-- ==== Sys2Proof/Machine/DraftData.lean ====
section
/-! DEFINITION. Drafting's descriptors and input data, and the checks a job makes at its start (R200, R212 to R216, R219,
R220, R223, R224). Readings and choices: DESIGN CHOICE log 33. -/

namespace Sys2Proof.Machine

/-- Little-endian field of a list of bytes. -/
def fld (l : List Byte) (o n : Nat) : Nat := leNat ((l.drop o).take n)

def tNETWORK : Nat := 1
def tQP : Nat := 2
def tLINEAR : Nat := 3

/-- Reserved fields of a descriptor (R212, R214, R220, R224). -/
def drfReservedOk (d : List Byte) : Bool :=
  let t := fld d 0 1
  fld d 1 1 < 2 && fld d 15 1 == 0 && fld d 26 2 == 0 && fld d 56 8 == 0 &&
    (if t = tNETWORK then fld d 126 2 == 0
     else if t = tQP then fld d 120 8 == 0
     else fld d 70 2 == 0 && (d.drop 96).all (· == 0))

/-- MAX_ITER in force, and the progress TOTAL (R212, R227). -/
def drfMaxIter (d : List Byte) : Nat :=
  let t := fld d 0 1
  let m := fld d 12 2
  if t = tLINEAR then 4 else if m = 0 then (if t = tNETWORK then 50 else 100) else m

/-! ## Sparse matrices (R213) -/

/-- Whether an input array is 8-byte aligned and wholly in shared SRAM or DDR. -/
def State.arrayOk (s : State) (a n : Nat) : Bool := a % 8 == 0 && (n == 0 || s.inRam a n)

/-- A matrix as its header gives it. -/
structure Mat where
  rows : Nat
  cols : Nat
  nnz  : Nat
  colp : Nat
  rowi : Nat
  vals : Nat

def State.matAt (s : State) (a : Nat) : Mat :=
  ⟨s.rle a 4, s.rle (a + 4) 4, s.rle (a + 8) 4, s.rle (a + 16) 8, s.rle (a + 24) 8, s.rle (a + 32) 8⟩

/-- Whether a matrix's header and arrays can be read. -/
def State.matHeaderOk (s : State) (a rows cols : Nat) : Bool :=
  let m := s.matAt a
  s.arrayOk a 48 && s.rle (a + 12) 4 == 0 && s.rle (a + 40) 8 == 0 && m.rows == rows && m.cols == cols &&
    s.arrayOk m.colp (4 * (cols + 1)) && s.arrayOk m.rowi (4 * m.nnz) && s.arrayOk m.vals (8 * m.nnz)

/-- The first entry of a matrix that offends, by index: its column's bounds, its row, its value. -/
def State.matBad (s : State) (a : Nat) (sym : Bool) : Option Nat :=
  let m := s.matAt a
  let cp : Nat → Nat := fun j => s.rle (m.colp + 4 * j) 4
  let row : Nat → Nat := fun i => s.rle (m.rowi + 4 * i) 4
  if cp 0 ≠ 0 ∨ cp m.cols ≠ m.nnz then some 0
  else
    (List.range m.cols).findSome? fun j =>
      if cp (j + 1) < cp j ∨ m.nnz < cp (j + 1) then some j
      else (rangeFrom (cp j) (cp (j + 1))).find? fun i =>
        m.rows ≤ row i || (sym && j < row i) || (cp j < i && row i ≤ row (i - 1)) ||
          !finite64 (s.rle (m.vals + 8 * i) 8)

/-- The bytes of a matrix: header and arrays. -/
def State.matBytes (s : State) (a : Nat) : List Byte :=
  let m := s.matAt a
  s.rbs a 48 ++ s.rbs m.colp (4 * (m.cols + 1)) ++ s.rbs m.rowi (4 * m.nnz) ++ s.rbs m.vals (8 * m.nnz)

/-! ## NETWORK data (R214, R215) -/

structure Branch where
  type : Nat
  flags : Nat
  curve : Nat
  from_ : Nat
  to_ : Nat
  p1 : Nat
  p2 : Nat
  p3 : Nat
  p4 : Nat
  ua : Nat
  tset : Nat

/-- 1.2 as the engine compares it: the binary64 nearest to it. -/
def fp1_2 : Nat := 0x3FF3333333333333

/-- The parameter ranges of a branch's TYPE (R215). -/
def Branch.paramsOk (b : Branch) (curves : Nat) : Bool :=
  let pipe := le64 0 b.p1 && le64 0 b.p2 && !(zero64 b.p1 && zero64 b.p2)
  if b.type = 1 then
    lt64 0 b.p1 && le64 b.p2 0 && le64 0 b.p3 && (lt64 b.p2 0 || lt64 0 b.p3) && le64 0 b.p4 && le64 b.p4 fp1_2
  else if b.type = 2 then lt64 0 b.p1 && le64 0 b.p2 && le64 b.p2 one64 && b.curve < curves
  else pipe

def Branch.ok (b : Branch) (nodes curves : Nat) : Bool :=
  b.type ≤ 4 && b.flags < 4 && b.from_ < nodes && b.to_ < nodes && finite64 b.p1 && finite64 b.p2 && finite64 b.p3 &&
    finite64 b.p4 && finite64 b.ua && finite64 b.tset && b.paramsOk curves

/-- A NETWORK job: its limits, its node, branch and curve records as read at its start, one after another, and G_MAX,
G_LEAK and CP as FP64 (R214: 0 gives 10⁶ and 10⁻⁶). -/
structure Net where
  nodes : Nat
  brs   : Nat
  curves : Nat
  img   : List Byte
  gmax  : Nat
  gleak : Nat
  cp    : Nat

def netNodes (d : List Byte) : Nat := fld d 64 4
def netBrs (d : List Byte) : Nat := fld d 68 4
def netCurves (d : List Byte) : Nat := fld d 124 2

def netOf (d img : List Byte) : Net :=
  let wide : Nat → Rat → Nat := fun x r => if x % 2 ^ 31 = 0 then Fp.ofRat r else (Fp.widen x).1
  ⟨netNodes d, netBrs d, netCurves d, img, wide (fld d 116 4) 1000000, wide (fld d 120 4) (1 / 1000000),
    (Fp.widen (fld d 112 4)).1⟩

/-- A field of `k` bytes of a node, of a branch, of a curve. -/
def Net.node (n : Net) (i o k : Nat) : Nat := fld n.img (32 * i + o) k
def Net.br (n : Net) (b o k : Nat) : Nat := fld n.img (32 * n.nodes + 64 * b + o) k
def Net.cur (n : Net) (c i : Nat) : Nat := fld n.img (32 * n.nodes + 64 * n.brs + 256 * c + 8 * i) 8

def Net.branch (n : Net) (b : Nat) : Branch :=
  let f := n.br b
  ⟨f 0 1, f 1 1, f 2 2, f 4 2, f 6 2, f 8 8, f 16 8, f 24 8, f 32 8, f 40 8, f 48 8⟩
def Net.fixed (n : Net) (i : Nat) : Bool := n.node i 0 1 == 1
def Net.value (n : Net) (i : Nat) : Nat := n.node i 8 8
def Net.tIn (n : Net) (i : Nat) : Nat := n.node i 16 8

/-- A curve's 16 pairs: positions rise strictly from 0 to 1, values lie from 0 to 1. -/
def Net.curveOk (n : Net) (c : Nat) : Bool :=
  let x : Nat → Nat := fun i => n.cur c (2 * i)
  let y : Nat → Nat := fun i => n.cur c (2 * i + 1)
  zero64 (x 0) && x 15 == one64 && (List.range 15).all (fun i => lt64 (x i) (x (i + 1))) &&
    (List.range 16).all fun i => finite64 (y i) && le64 0 (y i) && le64 (y i) one64

/-- Relative Kv at a position, interpolated linearly between the points (R214). -/
def Net.relKv (n : Net) (c pos : Nat) : Rat :=
  let x : Nat → Rat := fun i => Fp.toRat (n.cur c (2 * i))
  let y : Nat → Rat := fun i => Fp.toRat (n.cur c (2 * i + 1))
  let p := Fp.toRat pos
  let i := ((List.range 15).find? fun i => p ≤ x (i + 1)).getD 14
  y i + (y (i + 1) - y i) * (p - x i) / (x (i + 1) - x i)

/-- A valve's Kv = Kv_s × curve(x) (R215). -/
def Net.kv (n : Net) (b : Branch) : Nat := dMul b.p1 (Fp.ofRat (n.relKv b.curve b.p2))

/-- Whether a branch is closed (R215). -/
def Net.closed (n : Net) (b : Nat) : Bool :=
  let x := n.branch b
  !x.flags.testBit 0 || (x.type == 1 && zero64 x.p4) || (x.type == 2 && zero64 (n.kv x))

/-- The lowest node that open branches link each node to: `f` passes over the branches. -/
def Net.linked (n : Net) : Nat → AMap Nat → AMap Nat
  | 0, m => m
  | f + 1, m =>
    n.linked f ((List.range n.brs).foldl (fun m b =>
      if n.closed b then m
      else
        let x := n.branch b
        let a := (AMap.find m x.from_).getD x.from_
        let c := (AMap.find m x.to_).getD x.to_
        AMap.ins (AMap.ins m x.from_ (min a c)) x.to_ (min a c)) m)

/-- The components, as each node's lowest node. -/
def Net.comps (n : Net) : AMap Nat := n.linked n.nodes []
def compOf (m : AMap Nat) (i : Nat) : Nat := (AMap.find m i).getD i

/-- Exact sum of the demands of a component, as a multiple of 2^−1074. -/
def Net.demandSum (n : Net) (m : AMap Nat) (c : Nat) : Int :=
  ((List.range n.nodes).map fun i =>
    if compOf m i = c then
      match Fp.b64.unpack (n.value i) with
      | .fin sg k e => Fp.signed sg k * 2 ^ (e + 1074).toNat
      | _ => 0
    else 0).sum

/-- The components with no fixed-head node, and those of them whose demands do not sum to 0 (R216). -/
def Net.floating (n : Net) (m : AMap Nat) : List Nat :=
  (List.range n.nodes).filter fun c => compOf m c == c &&
    !((List.range n.nodes).any fun i => compOf m i == c && n.fixed i)
def Net.starved (n : Net) (m : AMap Nat) : List Nat := (n.floating m).filter fun c => n.demandSum m c != 0

/-- The nodes that are isolated: those of floating components whose demands sum to 0 (R216). -/
def Net.isolated (n : Net) : List Nat :=
  let m := n.comps
  let fl := (n.floating m).filter fun c => n.demandSum m c == 0
  (List.range n.nodes).filter fun i => fl.contains (compOf m i)

/-- Bytes of a buffer of each type (R219, R223, R224). -/
def pad8 (n : Nat) : Nat := ceilDiv n 8 * 8
def drfBufBytes (d : List Byte) : Nat :=
  let t := fld d 0 1
  if t = tNETWORK then
    let n := netNodes d
    let b := netBrs d
    8 * (2 * n + 2 * b) + pad8 n + pad8 b + 8 * n
  else if t = tQP then
    let n := fld d 64 4
    let m := fld d 68 4
    8 * (n + m + n + m + (m + n))
  else 8 * (fld d 64 4 * fld d 68 1)

/-! ## The check at the start (R213) -/

/-- DETAIL of an offending item: its kind and its index or value. -/
def detailWord (kind v : Nat) : Nat := kind * 2 ^ 28 + v % 2 ^ 28

/-- The first offence of a list of tests. -/
def firstBad (l : List (Bool × Nat)) : Option Nat := (l.find? (·.1)).map (·.2)

/-- Common fields: the kind 0 value is the field's byte offset. -/
def State.drfCommonBad (s : State) (d : List Byte) : Option Nat :=
  let bu := fld d 8 4
  let pe := fld d 14 1
  let size := drfBufBytes d
  let b0 := fld d 40 8
  let b1 := fld d 48 8
  firstBad [
    (bu == 0 || 4000000 < bu, detailWord 0 8),
    (fld d 0 1 != tLINEAR && 1000 < fld d 12 2, detailWord 0 12),
    (pe != 0 && (pe < 20 || 52 < pe), detailWord 0 14),
    (fld d 28 4 < size, detailWord 8 (fld d 28 4)),
    (b0 % 64 != 0 || !s.inRam b0 (fld d 28 4), detailWord 0 40),
    (b1 % 64 != 0 || !s.inRam b1 (fld d 28 4) || (b0 < b1 + fld d 28 4 && b1 < b0 + fld d 28 4), detailWord 0 48)]

/-- The bytes of a network's records, from its arrays (R214). -/
def State.netImage (s : State) (d : List Byte) : List Byte :=
  s.rbs (fld d 72 8) (32 * netNodes d) ++ s.rbs (fld d 80 8) (64 * netBrs d) ++ s.rbs (fld d 88 8) (256 * netCurves d)

def State.netBad (s : State) (d : List Byte) : Option Nat :=
  let nodes := netNodes d
  let brs := netBrs d
  let curves := netCurves d
  let heads := firstBad [
    (nodes == 0 || 16384 < nodes, detailWord 8 nodes),
    (brs == 0 || 32768 < brs, detailWord 8 brs),
    (256 < curves, detailWord 8 curves),
    (!s.arrayOk (fld d 72 8) (32 * nodes), detailWord 0 72),
    (!s.arrayOk (fld d 80 8) (64 * brs), detailWord 0 80),
    (if curves = 0 then fld d 88 8 != 0 else !s.arrayOk (fld d 88 8) (256 * curves), detailWord 0 88),
    (!pos64 (fld d 96 8), detailWord 0 96),
    (!pos64 (fld d 104 8), detailWord 0 104),
    (!finite32 (fld d 112 4) || fld d 112 4 % 2 ^ 31 == 0 || 2 ^ 31 ≤ fld d 112 4, detailWord 0 112),
    (!finite32 (fld d 116 4) || 2 ^ 31 < fld d 116 4, detailWord 0 116),
    (!finite32 (fld d 120 4) || 2 ^ 31 < fld d 120 4, detailWord 0 120)]
  match heads with
  | some x => some x
  | none =>
    let n := netOf d (s.netImage d)
    let nodeBad : Nat → Bool := fun i =>
      1 < n.node i 0 1 || n.node i 1 7 != 0 || n.node i 24 8 != 0 || !finite64 (n.value i) || !finite64 (n.tIn i)
    let brBad : Nat → Bool := fun b => n.br b 56 8 != 0 || !(n.branch b).ok nodes curves
    match (List.range nodes).find? nodeBad, (List.range brs).find? brBad, (List.range curves).find? fun c => !n.curveOk c with
    | some i, _, _ => some (detailWord 1 i)
    | none, some b, _ => some (detailWord 2 b)
    | none, none, some c => some (detailWord 3 c)
    | none, none, none => if (List.range nodes).any n.fixed then none else some (detailWord 8 0)

/-- |bound| ≤ 10³⁰, as the nearest binary64. -/
def fp1e30 : Nat := 0x46293E5939A08CEA

def State.qpBad (s : State) (d : List Byte) : Option Nat :=
  let n := fld d 64 4
  let m := fld d 68 4
  let h := fld d 72 8
  let a := fld d 80 8
  let v := fld d 88 8
  let nnzA := if m = 0 then 0 else s.rle (a + 8) 4
  let heads := firstBad [
    (n == 0 || 8192 < n, detailWord 8 n), (16384 < m, detailWord 8 m),
    (!s.matHeaderOk h n n, detailWord 4 0), (m != 0 && !s.matHeaderOk a m n, detailWord 5 0),
    (393216 < s.rle (h + 8) 4 + nnzA, detailWord 8 (s.rle (h + 8) 4 + nnzA)),
    (!s.arrayOk v (8 * (3 * n + 2 * m)), detailWord 0 88),
    (!finite64 (fld d 96 8), detailWord 0 96), (!finite64 (fld d 104 8), detailWord 0 104),
    (!finite64 (fld d 112 8), detailWord 0 112)]
  match heads with
  | some x => some x
  | none =>
    let vecBad : Nat → Bool := fun i =>
      let x := s.rle (v + 8 * i) 8
      !finite64 x || (n ≤ i && !le64 (x % 2 ^ 63) fp1e30)
    match s.matBad h true, (if m = 0 then none else s.matBad a false), (List.range (3 * n + 2 * m)).find? vecBad with
    | some i, _, _ => some (detailWord 4 i)
    | none, some i, _ => some (detailWord 5 i)
    | none, none, some i => some (detailWord 6 i)
    | none, none, none => none

def State.linBad (s : State) (d : List Byte) : Option Nat :=
  let n := fld d 64 4
  let r := fld d 68 1
  let a := fld d 72 8
  let b := fld d 80 8
  let heads := firstBad [
    (n == 0 || 65536 < n, detailWord 8 n), (r == 0 || 8 < r, detailWord 8 r), (131072 < n * r, detailWord 8 (n * r)),
    (1 < fld d 69 1, detailWord 0 69), (!s.matHeaderOk a n n, detailWord 7 0),
    (393216 < s.rle (a + 8) 4, detailWord 8 (s.rle (a + 8) 4)), (!s.arrayOk b (8 * (n * r)), detailWord 0 80),
    (!finite64 (fld d 88 8), detailWord 0 88)]
  match heads with
  | some x => some x
  | none =>
    match s.matBad a (fld d 69 1 == 1), (List.range (n * r)).find? fun i => !finite64 (s.rle (b + 8 * i) 8) with
    | some i, _ => some (detailWord 7 i)
    | none, some i => some (detailWord 6 i)
    | none, none => none

/-- The first offending item of a job's fields and input data, as DETAIL. -/
def State.drfBad (s : State) (d : List Byte) : Option Nat :=
  let t := fld d 0 1
  let own := if t = tNETWORK then s.netBad d else if t = tQP then s.qpBad d else s.linBad d
  match s.drfCommonBad d with
  | some x => some x
  | none => own

/-- The input data of a job, read at its start. -/
def State.drfInput (s : State) (d : List Byte) : List Byte :=
  let t := fld d 0 1
  if t = tNETWORK then s.netImage d
  else if t = tQP then
    let m := fld d 68 4
    s.matBytes (fld d 72 8) ++ (if m = 0 then [] else s.matBytes (fld d 80 8)) ++
      s.rbs (fld d 88 8) (8 * (3 * fld d 64 4 + 2 * m))
  else s.matBytes (fld d 72 8) ++ s.rbs (fld d 80 8) (8 * (fld d 64 4 * fld d 68 1))

/-- The entries (row, column, value) of the matrix at the front of captured data, and the data after it. -/
def matEntries (l : List Byte) : List (Nat × Nat × Nat) × List Byte :=
  let cols := fld l 4 4
  let nnz := fld l 8 4
  let row := 48 + 4 * (cols + 1)
  let val := row + 4 * nnz
  ((List.range cols).flatMap fun j => (rangeFrom (fld l (48 + 4 * j) 4) (fld l (52 + 4 * j) 4)).map fun i =>
      (fld l (row + 4 * i) 4, j, fld l (val + 8 * i) 8),
    l.drop (val + 8 * nnz))

/-- The first bound of a QP whose lower value lies above its upper (R220), in the index order of R222. -/
def State.qpCrossed (s : State) (d : List Byte) : Option Nat :=
  let n := fld d 64 4
  let m := fld d 68 4
  let v := fld d 88 8
  let x : Nat → Nat := fun i => s.rle (v + 8 * i) 8
  match (List.range m).find? fun i => lt64 (x (3 * n + m + i)) (x (3 * n + i)) with
  | some i => some i
  | none => ((List.range n).find? fun i => lt64 (x (2 * n + i)) (x (n + i))).map (· + m)

end Sys2Proof.Machine
end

TASK STATEMENT.
Tell how many lines of the data contain "rowi". Nothing but the number belongs in the reply.

ANSWER BOX.
4